• Supplied records:
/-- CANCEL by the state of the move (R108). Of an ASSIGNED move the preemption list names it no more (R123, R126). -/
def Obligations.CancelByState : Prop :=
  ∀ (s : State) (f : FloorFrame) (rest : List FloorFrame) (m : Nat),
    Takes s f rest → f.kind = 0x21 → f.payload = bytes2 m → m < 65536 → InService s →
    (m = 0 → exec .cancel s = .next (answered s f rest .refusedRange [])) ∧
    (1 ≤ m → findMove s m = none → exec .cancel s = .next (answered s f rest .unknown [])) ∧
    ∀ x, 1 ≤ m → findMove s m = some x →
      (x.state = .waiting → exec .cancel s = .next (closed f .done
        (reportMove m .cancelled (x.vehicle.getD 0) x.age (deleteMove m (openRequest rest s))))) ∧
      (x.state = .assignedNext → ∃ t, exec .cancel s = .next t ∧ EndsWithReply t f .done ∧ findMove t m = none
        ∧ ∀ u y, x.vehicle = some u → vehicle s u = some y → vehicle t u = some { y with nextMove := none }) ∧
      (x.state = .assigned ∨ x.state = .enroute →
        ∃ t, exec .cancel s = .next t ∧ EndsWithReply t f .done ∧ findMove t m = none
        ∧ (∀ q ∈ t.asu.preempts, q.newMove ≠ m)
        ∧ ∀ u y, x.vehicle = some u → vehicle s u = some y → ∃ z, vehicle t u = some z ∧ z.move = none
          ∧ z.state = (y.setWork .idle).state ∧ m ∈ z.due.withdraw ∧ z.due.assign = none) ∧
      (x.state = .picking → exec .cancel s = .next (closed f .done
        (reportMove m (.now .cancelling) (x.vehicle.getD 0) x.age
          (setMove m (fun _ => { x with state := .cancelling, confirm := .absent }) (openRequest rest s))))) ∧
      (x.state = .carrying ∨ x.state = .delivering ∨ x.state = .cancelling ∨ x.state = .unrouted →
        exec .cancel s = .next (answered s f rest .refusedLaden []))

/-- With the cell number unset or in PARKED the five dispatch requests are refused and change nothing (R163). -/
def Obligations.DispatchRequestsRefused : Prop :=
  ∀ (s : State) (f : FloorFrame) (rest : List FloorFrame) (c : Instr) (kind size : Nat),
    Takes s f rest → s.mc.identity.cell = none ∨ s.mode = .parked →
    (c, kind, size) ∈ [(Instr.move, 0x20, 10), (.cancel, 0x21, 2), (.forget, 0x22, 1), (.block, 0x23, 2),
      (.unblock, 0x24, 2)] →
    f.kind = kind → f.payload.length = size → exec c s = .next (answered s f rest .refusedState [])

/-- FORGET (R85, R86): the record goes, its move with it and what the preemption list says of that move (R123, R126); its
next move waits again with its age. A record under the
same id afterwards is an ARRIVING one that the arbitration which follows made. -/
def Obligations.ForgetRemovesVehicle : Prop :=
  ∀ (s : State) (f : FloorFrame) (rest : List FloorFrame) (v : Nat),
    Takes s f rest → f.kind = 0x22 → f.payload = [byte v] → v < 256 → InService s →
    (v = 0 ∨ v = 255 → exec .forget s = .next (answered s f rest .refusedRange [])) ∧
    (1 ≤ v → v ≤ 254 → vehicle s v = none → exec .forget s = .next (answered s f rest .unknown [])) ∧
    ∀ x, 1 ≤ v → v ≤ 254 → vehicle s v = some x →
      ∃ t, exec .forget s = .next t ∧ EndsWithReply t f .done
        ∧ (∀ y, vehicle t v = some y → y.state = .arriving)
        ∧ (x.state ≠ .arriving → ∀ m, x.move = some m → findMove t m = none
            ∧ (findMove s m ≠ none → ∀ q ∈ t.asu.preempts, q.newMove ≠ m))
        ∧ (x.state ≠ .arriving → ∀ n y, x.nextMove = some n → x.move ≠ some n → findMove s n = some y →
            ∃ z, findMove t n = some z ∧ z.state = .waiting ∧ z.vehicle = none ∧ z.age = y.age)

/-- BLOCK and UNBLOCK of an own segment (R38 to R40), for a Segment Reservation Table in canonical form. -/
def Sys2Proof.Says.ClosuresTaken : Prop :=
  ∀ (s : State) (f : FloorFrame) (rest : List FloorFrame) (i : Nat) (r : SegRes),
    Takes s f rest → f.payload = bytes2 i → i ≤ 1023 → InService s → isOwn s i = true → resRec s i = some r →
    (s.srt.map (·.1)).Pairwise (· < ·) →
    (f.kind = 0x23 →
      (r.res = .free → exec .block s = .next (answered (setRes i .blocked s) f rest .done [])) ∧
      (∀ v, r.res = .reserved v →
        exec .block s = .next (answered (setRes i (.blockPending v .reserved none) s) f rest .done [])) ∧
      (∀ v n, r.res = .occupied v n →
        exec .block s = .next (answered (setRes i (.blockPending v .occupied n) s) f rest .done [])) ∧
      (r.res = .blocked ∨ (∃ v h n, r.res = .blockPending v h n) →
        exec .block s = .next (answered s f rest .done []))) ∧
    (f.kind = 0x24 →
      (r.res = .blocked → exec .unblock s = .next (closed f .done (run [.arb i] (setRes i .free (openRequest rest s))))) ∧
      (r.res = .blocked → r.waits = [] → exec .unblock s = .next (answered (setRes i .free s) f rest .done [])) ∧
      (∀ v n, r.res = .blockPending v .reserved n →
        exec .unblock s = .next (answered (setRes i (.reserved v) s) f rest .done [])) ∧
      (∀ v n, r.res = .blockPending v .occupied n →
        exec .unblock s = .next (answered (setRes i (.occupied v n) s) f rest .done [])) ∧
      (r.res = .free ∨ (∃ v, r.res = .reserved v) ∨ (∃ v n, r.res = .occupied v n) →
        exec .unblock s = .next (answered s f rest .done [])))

• Task directions: Produce a word-for-word copy of everything above from the line holding "List FloorFrame) (m" down to the line holding "(x.state = .picking", with both of those lines kept.

• Finished task:
  ∀ (s : State) (f : FloorFrame) (rest : List FloorFrame) (m : Nat),
    Takes s f rest → f.kind = 0x21 → f.payload = bytes2 m → m < 65536 → InService s →
    (m = 0 → exec .cancel s = .next (answered s f rest .refusedRange [])) ∧
    (1 ≤ m → findMove s m = none → exec .cancel s = .next (answered s f rest .unknown [])) ∧
    ∀ x, 1 ≤ m → findMove s m = some x →
      (x.state = .waiting → exec .cancel s = .next (closed f .done
        (reportMove m .cancelled (x.vehicle.getD 0) x.age (deleteMove m (openRequest rest s))))) ∧
      (x.state = .assignedNext → ∃ t, exec .cancel s = .next t ∧ EndsWithReply t f .done ∧ findMove t m = none
        ∧ ∀ u y, x.vehicle = some u → vehicle s u = some y → vehicle t u = some { y with nextMove := none }) ∧
      (x.state = .assigned ∨ x.state = .enroute →
        ∃ t, exec .cancel s = .next t ∧ EndsWithReply t f .done ∧ findMove t m = none
        ∧ (∀ q ∈ t.asu.preempts, q.newMove ≠ m)
        ∧ ∀ u y, x.vehicle = some u → vehicle s u = some y → ∃ z, vehicle t u = some z ∧ z.move = none
          ∧ z.state = (y.setWork .idle).state ∧ m ∈ z.due.withdraw ∧ z.due.assign = none) ∧
      (x.state = .picking → exec .cancel s = .next (closed f .done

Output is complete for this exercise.